Юрий Гончаров - Волки
Дом, к которому они пришли, – типичный обывательский полутораэтажный дом старой, дореволюционной постройки, обшитый обветшалым тесом, – был погружен во мрак. Они не сразу отыскали, откуда же в него заходят. Он имел парадный вход с улицы – с каменными порожками, железным резным козырьком, но, как водится, парадные эти двери были намертво запечатаны, очевидно, еще со времен гражданской войны, когда обыватель норовил поглубже забиться в свою нору, притихнуть в ней, притаиться без всяких признаков жизни. В дом, оказывается, проникали со двора, через неприметную дверь неприметных дощатых скособоченных сенец, из которых вели ступеньки: одни – деревянные, скрипучие, расшатанные – в верхнюю половину дома, другие – выложенные из сточенного ногами кирпича – вниз, в полуподвальный этаж, где помещался с семьей теперешний, владелец всего этого трухлявого особняка, из коммерческих расчетов предпочитавший лучшие комнаты отдавать внаем, а самому ютиться кое-как, в сырости и тесноте.
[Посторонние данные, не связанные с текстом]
-- ==== Sys2Proof/Certificates/Slice0/Obligations.lean ====
section
/-! DEFINITION. The statements for the provers. `s.asks p f` says that request frame f waits on port p with a place free
for its reply; `s.answered p f r fields` is the state s after that request is answered with result r and those fields and
nothing else has changed, so an equation with it says what stays as well as what moves. -/

open Sys2Proof Sys2Proof.Machine

/-! ### The queue of commands, the resets -/

/-- Section "each whole and indivisible" of 95_what_each_step_holds.md: one step takes the command at the front. -/
def Obligations.StepTakesTheFrontCommand : Prop :=
  ∀ (c : Instr) (q : List Instr) (s : State), step (s.withPending (c :: q)) = exec c (s.withPending q)

/-- THE MODEL'S CHOICE (log entry 3): a step with no command waiting is one millisecond of the silence timer of R113.
THE MODEL'S CHOICE (log entry 11): HEAD_CAL_DUE and HEAD_STALE make the transitions of R27 for a head whose counter
stands at 0, and do nothing otherwise.
R27: the counters' part of a lug event, `before` being the state the event found: a counter is decremented for a head that
was and is ACTIVE, or was and is PENDING_CAL; at 0 the one becomes PENDING_CAL with OL, the other STALE with its notice; every
other head is left, one that the same event made ACTIVE among them. -/
def Obligations.TimeDrivenStepsAtZero : Prop :=
  (∀ s : State, s.pending = [] →
      (s.trimmer.timer = none → step s = .next s) ∧
      (∀ n, s.trimmer.timer = some n → 1 < n →
        step s = .next { s with trimmer := { s.trimmer with timer := some (n - 1) } }) ∧
      (∀ n, s.trimmer.timer = some n → n ≤ 1 → step s = exec .silenceTimerExpiry s)) ∧
  (∀ (s : State) (h : Nat) (e : Head), 1 ≤ h → s.intake.heads[h - 1]? = some e →
      (e.state = .active → e.counter = 0 →
        exec (.headCalDue h) s =
          .next
            { s with
              intake :=
                { s.intake with
                  heads := s.intake.heads.set (h - 1) { e with state := .pendingCal, counter := s.line.config.ol } } }) ∧
      (e.state ≠ .active ∨ e.counter ≠ 0 → exec (.headCalDue h) s = .next s) ∧
      (e.state = .pendingCal → e.counter = 0 →
        exec (.headStale h) s =
          .next
            ((State.notice
              { s with intake := { s.intake with heads := s.intake.heads.set (h - 1) { e with state := .stale } } }
              (.headStale h)).refreshAttention)) ∧
      (e.state ≠ .pendingCal ∨ e.counter ≠ 0 → exec (.headStale h) s = .next s)) ∧
  (∀ before u : State, 1 ≤ u.line.config.ol →
      let v := before.lugPart u .counters
      let quiet : State :=
        { u with intake := { heads := v.intake.heads, calibrations := u.intake.calibrations }, draws := u.draws + 1 }
      v.intake.heads.length = u.intake.heads.length ∧
      (∀ (k : Nat) (e b : Head), u.intake.heads[k]? = some e → before.intake.heads[k]? = some b →
        (e.state = .active → b.state = .active →
          v.intake.heads[k]? =
            some
              (if e.counter ≤ 1 then { e with state := .pendingCal, counter := u.line.config.ol }
              else { e with counter := e.counter - 1 })) ∧
        (e.state = .pendingCal → b.state = .pendingCal →
          v.intake.heads[k]? =
            some (if e.counter ≤ 1 then { e with state := .stale, counter := 0 } else { e with counter := e.counter - 1 })) ∧
        (e.state ≠ .pendingCal → e.state ≠ .active ∨ b.state ≠ .active → v.intake.heads[k]? = some e)) ∧
      ((∀ e ∈ u.intake.heads, e.state = .pendingCal → 2 ≤ e.counter) → v = quiet) ∧
      (∀ (k : Nat) (e b : Head), u.intake.heads[k]? = some e → before.intake.heads[k]? = some b → e.state = .pendingCal →
        b.state = .pendingCal → e.counter ≤ 1 →
        (∀ (j : Nat) (x : Head), u.intake.heads[j]? = some x → x.state = .pendingCal → j = k ∨ 2 ≤ x.counter) →
        v = (quiet.notice (.headStale (k + 1))).refreshAttention))

/-- R163, R157: power-on and the RESET pin bring the part to its initial state, whose values the spec gives, and so does the
completion of a PART_RESET once the reply and a frame begun on either port have been sent to their ends. The input
pins and the model's own `draws` and `pending` stay (log entries 6 and 22). -/
def Obligations.PowerOnAndResetPinRestart : Prop :=
  ∀ s : State, ∃ t : State, exec .powerOn s = .next t ∧ exec .resetPin s = .next t ∧
    (s.line.resetting = true → s.linePort.outbound = [] → s.consolePort.outbound = [] →
      exec .partResetComplete s = .next t) ∧
    t.tracker = { serial := 0#16, homeCount := 0, synced := false, eye := none, ring := [] } ∧
    t.intake.calibrations = [] ∧ t.intake.heads.length = 12 ∧
    (∀ h ∈ t.intake.heads, h = { state := .absent, counter := 0, misses := 0, latch := false, membership := none }) ∧
    t.logs = { current := none, memory := [], nextSequence := 0#32 } ∧
    t.rules.window = none ∧ t.rules.bankA.state = .empty ∧ t.rules.bankB.state = .empty ∧
    (∀ table row col, row < 256 → col < 256 →
      cellValue t.rules.bankA table row col =
        (if table = .names ∨ table = .labels ∨ table = .fallbackStamp then 0x20 else 0)) ∧
    t.rules.bankB = t.rules.bankA ∧
    t.grading = { engines := [.idle, .idle, .idle], queue := [], regrades := [] } ∧ t.patterns = [] ∧
    t.trimmer.ownership = .auto ∧ t.trimmer.pattern = .pass ∧ t.trimmer.timer = none ∧
    t.trimmer.attention = { calOverdue := false, sawFault := false, valueLoss := false } ∧ t.trimmer.valueLoss = 0 ∧
    t.outfeed.saws.length = 13 ∧ (∀ w ∈ t.outfeed.saws, w = { state := .inService, mismatches := 0 }) ∧
    t.outfeed.applied = none ∧ t.outfeed.binCode = 0 ∧ t.outfeed.binFull = 0#64 ∧
    t.tally.runs = [] ∧ t.tally.logRun = none ∧
    t.tally.unattributed = { scanned := 0, cut := 0, discarded := 0, logs := 0, litres := 0, debris := 0 } ∧
    t.line.state = .configuring ∧ t.line.latch = { lugSkip := false, allHeadsLost := false } ∧
    t.line.noticeMask = 0x1FF#9 ∧ t.line.drain = none ∧ t.line.resetting = false ∧
    t.line.config =
      { hn := 0, zp := 610, sn := 0, sp := 610, so := 30, d := 20, h := 4, m := 2, aw := 2, hd := 2, k := 0, ci := 2000,
        ol := 200, ct := 3000, vm := 500 } ∧
    (∀ p, t.port p =
      { rx := { state := .hunting, held := [] }, inbound := none, outbound := [], lost := 0, priorityLoss := 0,
        overrun := 0 }) ∧
    t.selection = 7#3 ∧ t.pins = s.pins ∧ t.draws = s.draws ∧ t.pending = s.pending

/-- R163: PART_RESET is answered OK, cuts both queues to what is being sent, and the reset follows the last byte of the reply
and of a frame begun on the console port, which is sent to its end too.
R163: between the taking of a PART_RESET and the reset, frames and pulses are ignored, an engine writes nothing, an
expiry only stops the timer, and no report is offered. What R163 does not say of this time (what waits for which frame, that
the receivers run on, the pin levels of a LUG pulse) is THE MODEL'S READING (log entry 10, DEDUCED). -/
def Obligations.PartResetIsTakenAndCompleted : Prop :=
  ((∀ (s : State) (f : Frame), s.asks .line f → f.kind = 0x05#8 →
      exec (.partReset .line) s =
        .next
          (if f.body = [] then
            { s with
              linePort :=
                { s.linePort with
                  inbound := none
                  outbound := s.linePort.outbound.take 1 ++ [{ kind := 0x85#8, tag := f.tag, body := [0x00#8] }] }
              consolePort := { s.consolePort with outbound := s.consolePort.outbound.take 1 }
              line := { s.line with resetting := true }
              draws := s.draws + 1 }
          else s.answered .line f .badFormat [])) ∧
    ∀ s : State, s.line.resetting = true →
      (s.linePort.outbound = [] → s.consolePort.outbound = [] →
        ∃ t : State, exec .partResetComplete s = .next t ∧ exec .resetPin s = .next t) ∧
      (s.linePort.outbound ≠ [] ∨ s.consolePort.outbound ≠ [] → exec .partResetComplete s = .next s)) ∧
  (∀ s : State, s.line.resetting = true →
      (∀ sender serial ok body, exec (.zoneReport sender serial ok body) s = .next s ∧
        exec (.calResult sender serial ok body) s = .next s ∧ exec (.logBegin serial ok body) s = .next s ∧
        exec (.logSamples serial ok body) s = .next s ∧ exec (.logEnd serial ok body) s = .next s) ∧
      (∀ e fb m, exec (.lugEvent e fb m) s =
        .next { s with pins := { eyeLoaded := e, feedback := fb, markerReady := m } }) ∧
      exec .homePulse s = .next s ∧
      (∀ e, exec (.evaluationComplete e) s = .next s ∧ exec (.regradeComplete e) s = .next s) ∧
      exec .silenceTimerExpiry s = .next { s with trimmer := { s.trimmer with timer := none } } ∧
      (∀ p k t body, body.length ≤ 240 →
        exec (.frameReceived p k t body) s =
          .next (s.setPort p { s.port p with rx := { state := .hunting, held := [] } })) ∧
      (∀ p k body, s.offer p k body = s))
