/-- All that offering a frame to a queue can do: admit it at the end, drop it and count it, or admit it in place of the
newest informational frame not yet begun. -/
theorem PortState.offer_cases (q : PortState) (n r : Nat) (f : Frame) :
    (q.offer n r f = { q with outbound := q.outbound ++ [f] } ∧ q.outbound.length < n ∧
        (f.informational = true → q.outbound.length < n - r)) ∨
      (q.offer n r f = { q with lost := satAdd Config.max32 q.lost 1 } ∧ f.informational = true ∧
        n - r ≤ q.outbound.length) ∨
      (q.offer n r f = { q with priorityLoss := satAdd Config.max16 q.priorityLoss 1 } ∧ f.informational = false ∧
        n ≤ q.outbound.length) ∨
      (∃ rest, dropNewestInfo (q.outbound.drop 1) = some rest ∧ f.informational = false ∧ n ≤ q.outbound.length ∧
        q.offer n r f =
          { q with outbound := q.outbound.take 1 ++ rest ++ [f], lost := satAdd Config.max32 q.lost 1 }) := by
  unfold PortState.offer
  split
  · rename_i hi
    split
    · exact .inl ⟨rfl, by omega, fun _ => by assumption⟩
    · exact .inr (.inl ⟨rfl, hi, by omega⟩)
  · rename_i hi
    have hi : f.informational = false := by simpa using hi
    split
    · exact .inl ⟨rfl, by assumption, fun h => by rw [hi] at h; cases h⟩
    · split
      · rename_i rest hr
        exact .inr (.inr (.inr ⟨rest, hr, hi, by omega, rfl⟩))
      · exact .inr (.inr (.inl ⟨rfl, hi, by omega⟩))

/-- A queue within its places stays within them. -/
theorem PortState.offer_length {q : PortState} {n r : Nat} (f : Frame) (h : q.outbound.length ≤ n) :
    (q.offer n r f).outbound.length ≤ n := by
  rcases q.offer_cases n r f with ⟨e, hl, -⟩ | ⟨e, -⟩ | ⟨e, -⟩ | ⟨rest, hr, -, -, e⟩
  · rw [e]
    simp
    omega
  · rw [e]
    exact h
  · rw [e]
    exact h
  · have := dropNewestInfo_length hr
    rw [e]
    simp at this ⊢
    omega

/-- A frame that is not informational stays in the queue. -/
theorem PortState.mem_offer {q : PortState} {n r : Nat} {f g : Frame} (hg : g ∈ q.outbound)
    (hi : g.informational = false) : g ∈ (q.offer n r f).outbound := by
  rcases q.offer_cases n r f with ⟨e, -⟩ | ⟨e, -⟩ | ⟨e, -⟩ | ⟨rest, hr, -, -, e⟩
  · rw [e]
    simp [hg]
  · rw [e]
    exact hg
  · rw [e]
    exact hg
  · rw [e]
    have : g ∈ q.outbound.take 1 ++ q.outbound.drop 1 := by rwa [List.take_append_drop]
    rcases List.mem_append.1 this with h | h
    · simp [h]
    · simp [mem_dropNewestInfo hr h hi]

/-- Offering touches nothing of a port but its queue and its two loss counts. -/
theorem PortState.offer_kept (q : PortState) (n r : Nat) (f : Frame) :
    (q.offer n r f).rx = q.rx ∧ (q.offer n r f).inbound = q.inbound ∧ (q.offer n r f).overrun = q.overrun := by
  rcases q.offer_cases n r f with ⟨e, -⟩ | ⟨e, -⟩ | ⟨e, -⟩ | ⟨rest, -, -, -, e⟩ <;> simp [e]

/-! ### Taking a request (R168) -/

/-- A request that waits is taken: the reply and then the effect. -/
theorem State.takeRequest_asks {s : State} {p : Port} {f : Frame} (h : s.asks p f) (handler : List Byte → State → Answer) :
    s.takeRequest p f.kind handler =
      (s.takeFrame p).answer p f
        (if inRequestSet p f.kind then handler f.body (s.takeFrame p) else refuse .unknownKind) := by
  simp [State.takeRequest, State.waiting, h.1, h.2]

/-- A request of a kind in the port's set, with the answer its rule gives. -/
theorem State.takeRequest_answer {s : State} {p : Port} {f : Frame} {kind : Byte} (h : s.asks p f) (hk : f.kind = kind)
    (hp : inRequestSet p kind = true) (handler : List Byte → State → Answer) :
    s.takeRequest p kind handler = (s.takeFrame p).answer p f (handler f.body (s.takeFrame p)) := by
  subst hk
  rw [State.takeRequest_asks h, if_pos hp]

/-- Nothing happens where no frame of the kind waits. -/
theorem State.takeRequest_none {s : State} {p : Port} {kind : Byte} (h : ∀ f, s.asks p f → f.kind ≠ kind)
    (handler : List Byte → State → Answer) : s.takeRequest p kind handler = s := by
  unfold State.takeRequest State.waiting
  by_cases hl : (s.port p).outbound.length < places p
  · cases hi : (s.port p).inbound with
    | none => simp [hl]
    | some f => simp [hl, h f ⟨hi, hl⟩]
  · simp [hl]

/-- The buffer emptied and the reply queued. -/
theorem State.takeFrame_pushReply (s : State) (p : Port) (f : Frame) (body : List Byte) :
    (s.takeFrame p).pushReply p (replyFrame f body) = s.replied p f body := by
  cases p <;> rfl

/-- An answer given: its effect on the state that holds the reply. -/
theorem State.answer_eq (s : State) (p : Port) (f : Frame) (a : Answer) :
    (s.takeFrame p).answer p f a = a.effect (s.replied p f a.reply) := by
  rw [State.answer, State.takeFrame_pushReply]

/-- R179: the part writes the result codes of the table. -/
theorem resultCode_eq (r : Result) : resultCode r = resultField r := by cases r <;> rfl

/-- A refusal changes nothing but the reply. -/
theorem State.answer_refuse (s : State) (p : Port) (f : Frame) (r : Result) :
    (s.takeFrame p).answer p f (refuse r) = s.replied p f (codeAlone r) := by
  rw [State.answer_eq, codeAlone, ← resultCode_eq]
  rfl

/-! ### Frames of the shared operations -/

theorem State.sameExcept.refl (l : List Block) (s : State) : s.sameExcept l s := by
  intro b _
  cases b <;> rfl

theorem State.sameExcept.trans {l : List Block} {s t u : State} (h1 : s.sameExcept l t) (h2 : t.sameExcept l u) :
    s.sameExcept l u := by
  intro b hb
  have a1 := h1 b hb
  have a2 := h2 b hb
  cases b <;> simp only [State.agrees] at * <;> exact a2.trans a1

theorem State.sameExcept.mono {l m : List Block} {s t : State} (h : s.sameExcept l t) (hl : ∀ b ∈ l, b ∈ m) :
    s.sameExcept m t := fun b hb => h b fun hm => hb (hl b hm)

/-- A fold of operations that each leave the same blocks alone. -/
theorem State.sameExcept.foldl {α : Type} {l : List Block} {f : State → α → State} (h : ∀ (s : State) a, s.sameExcept l (f s a))
    (xs : List α) (s : State) : s.sameExcept l (xs.foldl f s) := by
  induction xs generalizing s with
  | nil => exact .refl l s
  | cons x xs ih => exact (h s x).trans (ih (f s x))

/-- The two ports. -/
abbrev portBlocks : List Block := [.linePort, .consolePort]

theorem State.offer_same (s : State) (p : Port) (k : Byte) (body : List Byte) : s.sameExcept portBlocks (s.offer p k body) := by
  intro b hb
  unfold State.offer
  split
  · cases b <;> rfl
  · cases p <;> cases b <;> first | rfl | simp at hb

theorem State.notice_same (s : State) (n : Notice) : s.sameExcept portBlocks (s.notice n) := by
  unfold State.notice
  split
  · exact s.offer_same _ _ _
  · exact .refl _ s

theorem State.reportOwner_same (s : State) (c : OwnerCause) (t : Tag) : s.sameExcept portBlocks (s.reportOwner c t) :=
  (s.offer_same _ _ _).trans (State.offer_same _ _ _ _)

theorem State.reportAttention_same (s : State) : s.sameExcept portBlocks s.reportAttention := s.offer_same _ _ _

theorem State.reportDrainDone_same (s : State) (d : DrainStatus) (t : Tag) : s.sameExcept portBlocks (s.reportDrainDone d t) :=
  s.offer_same _ _ _

/-- Blocks that a change of one block leaves alone, and then a frame. -/
theorem State.sameExcept.after {l m : List Block} {s t u : State} (h1 : s.sameExcept l t) (h2 : t.sameExcept m u)
    {k : List Block} (hl : ∀ b ∈ l, b ∈ k) (hm : ∀ b ∈ m, b ∈ k) : s.sameExcept k u := (h1.mono hl).trans (h2.mono hm)

theorem State.raiseFault_same (s : State) (f : UrgentFault) : s.sameExcept [.line, .linePort, .consolePort] (s.raiseFault f) := by
  have h1 : ∀ l : LineControl, s.sameExcept [.line] { s with line := l } := by
    intro l b hb
    cases b <;> first | rfl | simp at hb
  exact (h1 _).after ((State.offer_same _ _ _ _).trans (State.offer_same _ _ _ _)) (by decide) (by decide)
С горящим фонариком, ругая почем зря живущих здесь людей, которые сами же каждый раз оступаются на этих сгладившихся ступенях и не удосужатся их поправить, Баранников, держась рукой за шершавую кирпичную стену, осторожно – не сошел, а скорее сполз в подвал.
Всегда есть что-то холодящее кровь в ночных приходах власти, даже тогда, когда люди не знают, не чувствуют за собою никакой вины. Уже одно это – внезапный, громкий, требовательный стук, ворвавшийся в спокойный сон, в теплоту домашнего мирка, топот каблуков и шумное появление незнакомых начальственных лиц – действует, как весть о несомненной беде, несчастье, и нет такого сердца, которое при этом не сжалось бы в мучительной истоме.
По опыту Костя знал, что сейчас предстанет их глазам: сумбур, хаос, некрасивость обнаженного быта, который застали врасплох, человеческого жилья, где несноровчивы на домашний уют, где не ждали непрошеных гостей.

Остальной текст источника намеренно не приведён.